Human physiological variation reveals how genetics have adapted populations to different environments. Among these differences are variations in bodily functions, such as sweating and the production of body odor. While sweating is universal, the presence or absence of noticeable odor shows significant global variation. This difference is due to specific biological and genetic factors, not hygiene or diet. This article explores the underlying mechanisms of human sweat and the genetic factor that determines the presence or absence of underarm body odor, especially within East Asian populations, including Koreans.
The Biology of Human Sweating
All humans possess millions of sweat glands, primarily tasked with regulating body temperature. These glands fall into two main categories: eccrine and apocrine. Eccrine glands are the most numerous, covering nearly the entire body surface, and are responsible for thermoregulation. Eccrine sweat is largely composed of water and salt, and its evaporation provides a cooling effect. This type of sweat is essentially odorless due to its simple composition.
Apocrine glands are concentrated primarily in the armpits and groin area, opening into hair follicles. Active only after puberty, they produce a thicker sweat rich in lipids, proteins, and steroids. This apocrine secretion is initially odorless, but it serves as a nutrient-rich substrate for skin bacteria. When bacteria metabolize these compounds, they produce volatile organic compounds, which are the source of body odor.
The Role of the ABCC11 Gene
The variation in body odor is attributed to the ABCC11 gene (ATP-binding cassette transporter sub-family C member 11). This gene provides instructions for a protein that acts as a transporter, moving molecules across cell membranes in certain glands. A single-nucleotide polymorphism—a change from guanine (G) to adenine (A)—results in a non-functional version of the ABCC11 protein.
Individuals who inherit two copies of this variant (the AA genotype) produce a non-functional transporter. This genetic change significantly alters apocrine sweat composition by preventing the secretion of odor-producing precursor molecules. The non-functional ABCC11 gene is highly prevalent in East Asian populations, including Koreans, often reaching 80% to 95% frequency. This contrasts sharply with African and European populations, where the ancestral G allele, associated with functional sweat secretion and odor, is the norm.
The ABCC11 gene variant also determines the type of earwax a person produces. The ancestral G allele is associated with “wet” and sticky earwax, common globally. Conversely, the non-functional A allele, common in East Asians, results in “dry,” flaky earwax. This dry earwax phenotype is a visible indicator of the genotype associated with reduced body odor. The mutation may have offered an adaptive advantage in colder climates by reducing sweat gland activity, thereby helping to preserve body heat.
Genetic Influence on Body Odor
The non-functional ABCC11 gene variant results in a significant reduction in underarm body odor.
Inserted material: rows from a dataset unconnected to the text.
-- ==== Sys2Proof/Decode.lean ====
section
/-! DEFINITION. Decoding, total on every word (`30_encoding.md` R300 to R331), and after it the encoder. Fields a format shows as 0
are not looked at (R308, D82). -/

namespace Sys2Proof

/-- Why a word is no instruction of the opcode table; what each of them does when executed is R650 and R703 (D21, D74). -/
inductive Reject where
  /-- A reserved major opcode (R331). -/
  | reservedMajor
  /-- A reserved SPECIAL function code (R331). -/
  | reservedSpecial
  /-- A reserved REGIMM rt value (R331). -/
  | reservedRegimm
  /-- A reserved COP0 rs value or CO function code (R323, R331). -/
  | reservedCop0
  /-- A reserved COP1 rs value (R324, R331). -/
  | reservedCop1
  /-- An undefined COP1 fmt and function code (R325, D74). -/
  | unimplementedCop1
deriving DecidableEq, Repr

/-! ### Fields -/

/-- `w[lo+len-1 : lo]` (R13). -/
def field (w : Word) (lo len : Nat) : Nat := w.toNat / 2 ^ lo % 2 ^ len

/-- A 5-bit register field (R301). -/
def reg (w : Word) (lo : Nat) : RegIdx := ⟨field w lo 5, Nat.mod_lt _ (by decide)⟩

/-- Bits 15:0 (R302). -/
def imm16 (w : Word) : Half := w.setWidth 16

/-! ### The opcode maps -/

/-- SPECIAL, by funct (R321). -/
def decodeSpecial (w : Word) : Except Reject Instr :=
  match field w 0 6 with
  | 0 => .ok (.sll (reg w 11) (reg w 16) (field w 6 5))
  | 2 => .ok (.srl (reg w 11) (reg w 16) (field w 6 5))
  | 3 => .ok (.sra (reg w 11) (reg w 16) (field w 6 5))
  | 4 => .ok (.sllv (reg w 11) (reg w 16) (reg w 21))
  | 6 => .ok (.srlv (reg w 11) (reg w 16) (reg w 21))
  | 7 => .ok (.srav (reg w 11) (reg w 16) (reg w 21))
  | 8 => .ok (.jr (reg w 21))
  | 9 => .ok (.jalr (reg w 11) (reg w 21))
  | 12 => .ok (.syscall (BitVec.ofNat 20 (field w 6 20)))
  | 13 => .ok (.brk (BitVec.ofNat 20 (field w 6 20)))
  | 15 => .ok (.sync (BitVec.ofNat 5 (field w 6 5)))
  | 16 => .ok (.mfhi (reg w 11))
  | 17 => .ok (.mthi (reg w 21))
  | 18 => .ok (.mflo (reg w 11))
  | 19 => .ok (.mtlo (reg w 21))
  | 20 => .ok (.dsllv (reg w 11) (reg w 16) (reg w 21))
  | 22 => .ok (.dsrlv (reg w 11) (reg w 16) (reg w 21))
  | 23 => .ok (.dsrav (reg w 11) (reg w 16) (reg w 21))
  | 24 => .ok (.mult (reg w 21) (reg w 16))
  | 25 => .ok (.multu (reg w 21) (reg w 16))
  | 26 => .ok (.div (reg w 21) (reg w 16))
  | 27 => .ok (.divu (reg w 21) (reg w 16))
  | 28 => .ok (.dmult (reg w 21) (reg w 16))
  | 29 => .ok (.dmultu (reg w 21) (reg w 16))
  | 30 => .ok (.ddiv (reg w 21) (reg w 16))
  | 31 => .ok (.ddivu (reg w 21) (reg w 16))
  | 32 => .ok (.add (reg w 11) (reg w 21) (reg w 16))
  | 33 => .ok (.addu (reg w 11) (reg w 21) (reg w 16))
  | 34 => .ok (.sub (reg w 11) (reg w 21) (reg w 16))
  | 35 => .ok (.subu (reg w 11) (reg w 21) (reg w 16))
  | 36 => .ok (.and (reg w 11) (reg w 21) (reg w 16))
  | 37 => .ok (.or (reg w 11) (reg w 21) (reg w 16))
  | 38 => .ok (.xor (reg w 11) (reg w 21) (reg w 16))
  | 39 => .ok (.nor (reg w 11) (reg w 21) (reg w 16))
  | 42 => .ok (.slt (reg w 11) (reg w 21) (reg w 16))
  | 43 => .ok (.sltu (reg w 11) (reg w 21) (reg w 16))
  | 44 => .ok (.dadd (reg w 11) (reg w 21) (reg w 16))
  | 45 => .ok (.daddu (reg w 11) (reg w 21) (reg w 16))
  | 46 => .ok (.dsub (reg w 11) (reg w 21) (reg w 16))
  | 47 => .ok (.dsubu (reg w 11) (reg w 21) (reg w 16))
  | 48 => .ok (.tge (reg w 21) (reg w 16) (BitVec.ofNat 10 (field w 6 10)))
  | 49 => .ok (.tgeu (reg w 21) (reg w 16) (BitVec.ofNat 10 (field w 6 10)))
  | 50 => .ok (.tlt (reg w 21) (reg w 16) (BitVec.ofNat 10 (field w 6 10)))
  | 51 => .ok (.tltu (reg w 21) (reg w 16) (BitVec.ofNat 10 (field w 6 10)))
  | 52 => .ok (.teq (reg w 21) (reg w 16) (BitVec.ofNat 10 (field w 6 10)))
  | 54 => .ok (.tne (reg w 21) (reg w 16) (BitVec.ofNat 10 (field w 6 10)))
  | 56 => .ok (.dsll (reg w 11) (reg w 16) (field w 6 5))
  | 58 => .ok (.dsrl (reg w 11) (reg w 16) (field w 6 5))
  | 59 => .ok (.dsra (reg w 11) (reg w 16) (field w 6 5))
  | 60 => .ok (.dsll32 (reg w 11) (reg w 16) (field w 6 5))
  | 62 => .ok (.dsrl32 (reg w 11) (reg w 16) (field w 6 5))
  | 63 => .ok (.dsra32 (reg w 11) (reg w 16) (field w 6 5))
  | _ => .error .reservedSpecial

/-- REGIMM, by rt (R322). -/
def decodeRegimm (w : Word) : Except Reject Instr :=
  match field w 16 5 with
  | 0 => .ok (.bltz (reg w 21) (imm16 w))
  | 1 => .ok (.bgez (reg w 21) (imm16 w))
  | 2 => .ok (.bltzl (reg w 21) (imm16 w))
  | 3 => .ok (.bgezl (reg w 21) (imm16 w))
  | 8 => .ok (.tgei (reg w 21) (imm16 w))
  | 9 => .ok (.tgeiu (reg w 21) (imm16 w))
  | 10 => .ok (.tlti (reg w 21) (imm16 w))
  | 11 => .ok (.tltiu (reg w 21) (imm16 w))
  | 12 => .ok (.teqi (reg w 21) (imm16 w))
  | 14 => .ok (.tnei (reg w 21) (imm16 w))
  | 16 => .ok (.bltzal (reg w 21) (imm16 w))
  | 17 => .ok (.bgezal (reg w 21) (imm16 w))
  | 18 => .ok (.bltzall (reg w 21) (imm16 w))
  | 19 => .ok (.bgezall (reg w 21) (imm16 w))
  | _ => .error .reservedRegimm

/-- COP0 with bit 25 = 1, by funct (R323). -/
def decodeCo (w : Word) : Except Reject Instr :=
  match field w 0 6 with
  | 1 => .ok .tlbr
  | 2 => .ok .tlbwi
  | 6 => .ok .tlbwr
  | 8 => .ok .tlbp
  | 24 => .ok .eret
  | _ => .error .reservedCop0

/-- COP0 with bit 25 = 0, by rs (R323). -/
def decodeCop0Move (w : Word) : Except Reject Instr :=
  match field w 21 5 with
  | 0 => .ok (.mfc0 (reg w 16) (reg w 11))
  | 1 => .ok (.dmfc0 (reg w 16) (reg w 11))
  | 4 => .ok (.mtc0 (reg w 16) (reg w 11))
  | 5 => .ok (.dmtc0 (reg w 16) (reg w 11))
  | _ => .error .reservedCop0

/-- BC1, by rt[17:16] (R324). -/
def decodeBc1 (w : Word) : Except Reject Instr :=
  match field w 16 2 with
  | 0 => .ok (.bc1f (imm16 w))
  | 1 => .ok (.bc1t (imm16 w))
  | 2 => .ok (.bc1fl (imm16 w))
  | _ => .ok (.bc1tl (imm16 w))

/-- COP1 with fmt S, by funct (R325). -/
def decodeCop1S (w : Word) : Except Reject Instr :=
  match field w 0 6 with
  | 0 => .ok (.addS (reg w 6) (reg w 11) (reg w 16))
  | 1 => .ok (.subS (reg w 6) (reg w 11) (reg w 16))
  | 2 => .ok (.mulS (reg w 6) (reg w 11) (reg w 16))
  | 3 => .ok (.divS (reg w 6) (reg w 11) (reg w 16))
  | 4 => .ok (.sqrtS (reg w 6) (reg w 11))
  | 5 => .ok (.absS (reg w 6) (reg w 11))
  | 6 => .ok (.movS (reg w 6) (reg w 11))
  | 7 => .ok (.negS (reg w 6) (reg w 11))
  | 8 => .ok (.roundLS (reg w 6) (reg w 11))
  | 9 => .ok (.truncLS (reg w 6) (reg w 11))
  | 10 => .ok (.ceilLS (reg w 6) (reg w 11))
  | 11 => .ok (.floorLS (reg w 6) (reg w 11))
  | 12 => .ok (.roundWS (reg w 6) (reg w 11))
  | 13 => .ok (.truncWS (reg w 6) (reg w 11))
  | 14 => .ok (.ceilWS (reg w 6) (reg w 11))
  | 15 => .ok (.floorWS (reg w 6) (reg w 11))
  | 33 => .ok (.cvtDS (reg w 6) (reg w 11))
  | 36 => .ok (.cvtWS (reg w 6) (reg w 11))
  | 37 => .ok (.cvtLS (reg w 6) (reg w 11))
  | 48 => .ok (.cFS (reg w 11) (reg w 16))
  | 49 => .ok (.cUnS (reg w 11) (reg w 16))
  | 50 => .ok (.cEqS (reg w 11) (reg w 16))
  | 51 => .ok (.cUeqS (reg w 11) (reg w 16))
  | 52 => .ok (.cOltS (reg w 11) (reg w 16))
  | 53 => .ok (.cUltS (reg w 11) (reg w 16))
  | 54 => .ok (.cOleS (reg w 11) (reg w 16))
  | 55 => .ok (.cUleS (reg w 11) (reg w 16))
  | 56 => .ok (.cSfS (reg w 11) (reg w 16))
  | 57 => .ok (.cNgleS (reg w 11) (reg w 16))
  | 58 => .ok (.cSeqS (reg w 11) (reg w 16))
  | 59 => .ok (.cNglS (reg w 11) (reg w 16))
  | 60 => .ok (.cLtS (reg w 11) (reg w 16))
  | 61 => .ok (.cNgeS (reg w 11) (reg w 16))
  | 62 => .ok (.cLeS (reg w 11) (reg w 16))
  | 63 => .ok (.cNgtS (reg w 11) (reg w 16))
  | _ => .error .unimplementedCop1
Since the variant prevents the necessary fatty and protein components from being transported into the apocrine sweat, the bacteria on the skin’s surface are effectively starved of their primary food source. With less substrate to metabolize, the production of volatile organic compounds—the source of the smell—is dramatically reduced or absent.
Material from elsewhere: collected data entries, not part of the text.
-- ==== Sys2Proof/Safety.lean ====
section
/-! DEFINITION. The terms the statements use: the invariants of the state, what an instruction leaves unchanged, when a data access is
ready, and what a safe run is. -/

namespace Sys2Proof.Machine

/-! ### Invariants -/

/-- The bits of coprocessor 0 that the spec fixes read as it says (`10_state.md` R113 to R133). -/
structure Cop0.Wf (c : Cop0) : Prop where
  index : c.index &&& 0x7FFFFFC0#32 = 0#32
  random : c.random &&& 0xFFFFFFE0#32 = 0#32
  entryLo0 : c.entryLo0 &&& 0xFFFFFFFFC0000000#64 = 0#64
  entryLo1 : c.entryLo1 &&& 0xFFFFFFFFC0000000#64 = 0#64
  context : c.context &&& 0x000000000000000F#64 = 0#64
  pageMask : c.pageMask &&& 0xFE001FFF#32 = 0#32
  wired : c.wired &&& 0xFFFFFFC0#32 = 0#32
  entryHi : c.entryHi &&& 0x3FFFFF0000001F00#64 = 0#64
  status : c.status &&& 0x00A80000#32 = 0#32
  cause : c.cause &&& 0x4FFF7C83#32 = 0#32
  config : c.config &&& 0xF0FFFFF0#32 = 0x7006E460#32
  watchLo : c.watchLo &&& 0x00000004#32 = 0#32
  watchHi : c.watchHi &&& 0xFFFFFFF0#32 = 0#32
  xContext : c.xContext &&& 0x000000000000000F#64 = 0#64
  parityError : c.parityError &&& 0xFFFFFF00#32 = 0#32
  tagLo : c.tagLo &&& 0xF000003F#32 = 0#32

/-- A TLB entry as a TLB write leaves it: mask bits in equal pairs, and no VPN2 bit under the mask (R140, R634). -/
structure TlbEntry.Wf (e : TlbEntry) : Prop where
  mask : normaliseMask e.mask = e.mask
  vpn2 : e.vpn2 &&& e.mask.setWidth 27 = 0#27

/-- The invariant of the architectural state: memory in its canonical form, x[0] holding 0, the fixed bits of coprocessor 0 and of FCSR
as the spec says they read, and every TLB entry normalised. -/
structure State.Inv (s : State) : Prop where
  mem : s.mem.wf = true
  gpr0 : s.gpr[0] = 0#64
  cop0 : s.cop0.Wf
  fcsr : s.fcsr &&& 0xFE7C0000#32 = 0#32
  tlb : ∀ e ∈ s.tlb.toList, e.Wf

/-- One event fires before another: an earlier time, or the same time and an earlier insertion (R900). -/
def Event.before (e f : Event) : Prop := e.remaining < f.remaining ∨ (e.remaining = f.remaining ∧ e.seq < f.seq)

/-- The event list's invariants (R900): sorted, one event of a kind at most, numbered by insertion. -/
structure Scheduler.Wf (q : Scheduler) : Prop where
  sorted : q.events.Pairwise Event.before
  kinds : (q.events.map Event.kind).Nodup
  seq : ∀ e ∈ q.events, e.seq < q.nextSeq

/-- The times of the events (R900): within an advance none is more than 2^62 cycles late; between advances none is late, and an event of
this core's own kinds is in the future. A collaborator's event may be due now: it was added with 0 cycles to fire in the next
advance (R901, D91). -/
structure State.Timely (s : State) : Prop where
  late : ∀ e ∈ s.sched.events, -(2 ^ 62) ≤ e.remaining
  future : s.advancing = false → ∀ e ∈ s.sched.events, 0 ≤ e.remaining ∧ ((∀ n, e.kind ≠ .collab n) → 0 < e.remaining)

/-- A positive number of cycles that a signed 64-bit time holds together with the cycles elapsed (log entry 15). -/
def FitsTime (n : Nat) : Prop := 0 < n ∧ n ≤ 2 ^ 62

/-- The invariant of the scheduler and of what feeds it: the halfline period and the audio durations (R12, R913). -/
structure State.SchedInv (s : State) : Prop where
  sched : s.sched.Wf
  timely : s.Timely
  halfline : FitsTime s.cfg.cyclesPerHalfline
  audioCur : ∀ q, s.ai.cur = some q → FitsTime q.duration
  audioNext : ∀ q, s.ai.next = some q → FitsTime q.duration

/-- The cycles of a `run()` stay below 2^62 in the next step (log entry 15): no time wraps around. -/
def State.NoTimeWrap (s : State) : Prop :=
  s.runCycles.toNat < 2 ^ 62 ∧ ∀ t, cpuStep s = .next t → t.runCycles.toNat < 2 ^ 62

/-! ### What an instruction changes and leaves -/

/-- The instruction answers a next state of which `P` holds. -/
def Answers (i : Instr) (s : State) (P : State → Prop) : Prop := ∃ t, exec i s = .next t ∧ P t

/-- A write of `v` to general register `rd`, where x[0] discards it; every other register unchanged (R15, R101). -/
def GprSet (rd : RegIdx) (v : DWord) (s t : State) : Prop :=
  ∀ r : RegIdx, t.x r = if r = rd ∧ r ≠ 0 then v else s.x r

/-- Every general register unchanged. -/
def SameGpr (s t : State) : Prop := ∀ r : RegIdx, t.x r = s.x r

/-- HI and LO unchanged. -/
def SameHiLo (s t : State) : Prop := t.hi = s.hi ∧ t.lo = s.lo

/-- Coprocessor 0, LLbit and the TLB unchanged. -/
def SameSystem (s t : State) : Prop := t.cop0 = s.cop0 ∧ t.llBit = s.llBit ∧ t.tlb = s.tlb

/-- The floating-point registers and FCSR unchanged. -/
def SameFpu (s t : State) : Prop := t.fpr = s.fpr ∧ t.fcsr = s.fcsr

/-- Every byte of memory and every cache line unchanged. -/
def SameMemory (s t : State) : Prop :=
  (∀ a : Nat, t.mem.read a = s.mem.read a) ∧ t.dcache = s.dcache ∧ t.icache = s.icache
This difference is purely a genetic trait, independent of personal hygiene practices. Research has shown that individuals with the non-odor-producing genotype (AA) have a different microbial community in their armpits compared to those with the odor-producing genotype (GG or GA). The presence of the functional ABCC11 protein (G allele) encourages the growth of bacteria like Corynebacterium, which are efficient at creating strong, characteristic body odors. People with the non-functional ABCC11 variant tend to have a less diverse bacterial composition, resulting in minimal or neutral odors.